Exercise goal
Reproduce exactly the lines from the one containing "out (R132). -/" through the last line of the data, both ends included.

Records contained in a dataset
/-- Whether a slot still waits for a phase, or the handler that has interrupted it keeps the wait (R134, R150). -/
def State.waitsAtBarrier (s : State) (k : Nat) (b : Bool) : Bool :=
  match s.gust? k with
  | none => false
  | some g =>
    match g.keeping b with
    | some (_, w) => w.wait.isSome
    | none => (g.slot b).wait.map Wait.atBarrier == some true

/-! ## The die barrier unit -/

/-- A cohort counter (R134). -/
def State.counter? (s : State) (die n : Nat) : Option Counter := tabGet? (s.die die).counters n
def State.setCounter (s : State) (die n : Nat) (c : Counter) : State :=
  s.setDie die { s.die die with counters := tabSet (s.die die).counters n c }

/-- The cohort that a membership slot names, when it is valid (R13). -/
def Gust.memberOf (g : Gust) (slot : Nat) : Option Nat :=
  let m := g.members.getD slot 0
  if m.getLsbD 15 then some (m.toNat % 256) else none

/-- The counter of a cohort of a gust's front, as (die, counter). -/
def State.cohortCounter (s : State) (g : Gust) (i : Nat) : Option (Nat × Nat) :=
  let fr := s.frontOf g
  match fr.die, fr.cohorts[i]? with
  | some d, some c => some (d, c.counter)
  | _, _ => none

/-- The registers of a REGROUP's live range, by window-relative index. -/
def Regroup.range (r : Regroup) : List Nat := (List.range r.count).map (r.first + ·)

/-- The slot that is live, of a gust with exactly one. -/
def Gust.liveSlot (g : Gust) : Bool := g.b.live

/-- Whether a pair would make register n of the survivor G (R132). -/
def pairMakesG (g h : Gust) (n : Nat) : Bool :=
  match g.reg n, h.reg n with
  | .u x, .u y => x != y
  | _, _ => true

/-- NewGCNT (R131): the registers of g of tag G or D, and those of the range that become G. The reservation of g's flag is no
part of it, as the flag of a survivor is written in full (R132, 18_prog_regroup Table 6). -/
def newGcnt (g h : Gust) (r : Regroup) : Nat :=
  wideCount g.regs + (r.range.filter fun n => !(g.reg n).wide && pairMakesG g h n).length

/-- The arrived REGROUP of a slot. -/
def Gust.regroupOf (g : Gust) (b : Bool) : Option Regroup := g.regroup.find? fun r => r.slotB == b

/-- The arrived REGROUP by which a gust takes part in the pairing (R131): that of its live slot, when it is eligible, its
phase has not passed while the gust was out, and no trap has interrupted its wait (R150, log 68). -/
def Gust.pairing (g : Gust) : Option Regroup :=
  (g.regroupOf g.liveSlot).filter fun r => r.eligible && r.flag.isNone && g.trapRet.isNone

/-- Whether a survivor can pair with a donor (R131). -/
def canPair (g h : Gust) (rg : Regroup) : Bool :=
  decide (popCount (g.slot g.liveSlot).mask + popCount (h.slot h.liveSlot).mask ≤ 32)
    && decide (newGcnt g h rg ≤ g.gbud)
    && decide (h.wb + rg.first + rg.count ≤ h.alloc)

/-- The pairs of a core's participants in ascending GUSTID (R131); fuel is their number. -/
def pairUp : Nat → List (Nat × Gust) → List (Nat × Nat)
  | _, [] => []
  | 0, _ => []
  | n + 1, (k, g) :: rest =>
    match g.pairing with
    | none => pairUp n rest
    | some rg =>
      match rest.find? fun e => canPair g e.2 rg with
      | some e => (k, e.1) :: pairUp n (rest.filter fun x => x.1 != e.1)
      | none => pairUp n rest

/-- Where the survivor's new lane l comes from (R132): lane i of the survivor, or of the donor. -/
def pairLane (g h : Gust) (l : Nat) : Option (Bool × Nat) :=
  let own := lanesOf (g.slot g.liveSlot).mask
  let other := lanesOf (h.slot h.liveSlot).mask
  if l < own.length then some (false, own.getD l 0)
  else if l < own.length + other.length then some (true, other.getD (l - own.length) 0)
  else none

/-- A mask whose bits move with their lanes (R132). -/
def pairMask (g h : Gust) (a b : Word) : Word :=
  maskOf fun l => match pairLane g h l with
    | some (false, i) => inMask a i
    | some (true, i) => inMask b i
    | none => false

/-- The survivor after the migration (R132), before its flag. -/
def mergePair (g h : Gust) (rg : Regroup) : Gust :=
  let n := popCount (g.slot g.liveSlot).mask + popCount (h.slot h.liveSlot).mask
  let g0 := { g with lmask := lowMask n, renumbered := true }
  let moved := fun (t : Gust) (r : Nat) =>
    let v : Val :=
      match g.reg r, h.reg r with
      | .u x, .u y => if x = y then .u x else g0.mkG fun l => match pairLane g h l with
          | some (false, _) => x | some (true, _) => y | none => 0
      | v, w => g0.mkG fun l => match pairLane g h l with
          | some (false, i) => g.lane v i | some (true, i) => h.lane w i | none => 0
    (t.setReg r v).setCapTag r false
  let g1 := rg.range.foldl moved g0
  { g1 with
    a := { pc := (g.slot g.liveSlot).waitNext, mask := lowMask n, join := 0 }
    b := {}
    masks := (List.range 7).map fun i => pairMask g h (g.masks.getD i 0) (h.masks.getD i 0)
    fNX := pairMask g h g.fNX h.fNX
    fUF := pairMask g h g.fUF h.fUF
    fOF := pairMask g h g.fOF h.fOF
    fDZ := pairMask g h g.fDZ h.fDZ
    fNV := pairMask g h g.fNV h.fNV
    regroup := []
    flagReserved := [] }

/-- Writes the flag of a REGROUP into the register that it named at its issue, when it has one (R132, R15). -/
def Gust.writeFlag (g : Gust) (m : Word) (rg : Regroup) (flag : Word) : Gust :=
  match rg.dest with
  | some n => g.through rg.window fun h => h.write1 m n (.u flag)
  | none => g

/-- A gust continues after the REGROUP of a slot with a flag in D (R132), written under the mask that the slot had; a gust
that is swapped out receives its flag when it resumes. -/
def State.regroupFlag (s : State) (k : Nat) (b : Bool) (flag : Nat) : State :=
  match s.gust? k with
  | none => s
  | some g =>
    match g.regroupOf b with
    | none => s
    | some rg =>
      if inActive k then
        (s.setGust k ((g.dropSlot b).writeFlag rg.mask rg (BitVec.ofNat 32 flag))).passBarrier k b
      else
        s.setGust k { g with regroup := g.regroup.map fun r => if r.slotB == b then { r with flag := some flag } else r }

/-- The flags of the REGROUPs whose phase completed while a gust was swapped out (R132). -/
def State.lateFlags (s : State) (k : Nat) : State :=
  [false, true].foldl (fun t b =>
    match (t.gust? k).bind fun g => (g.regroupOf b).bind fun r => r.flag with
    | some n => t.regroupFlag k b n
    | none => t) s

Answer to this task
/-- The flags of the REGROUPs whose phase completed while a gust was swapped out (R132). -/
def State.lateFlags (s : State) (k : Nat) : State :=
  [false, true].foldl (fun t b =>
    match (t.gust? k).bind fun g => (g.regroupOf b).bind fun r => r.flag with
    | some n => t.regroupFlag k b n
    | none => t) s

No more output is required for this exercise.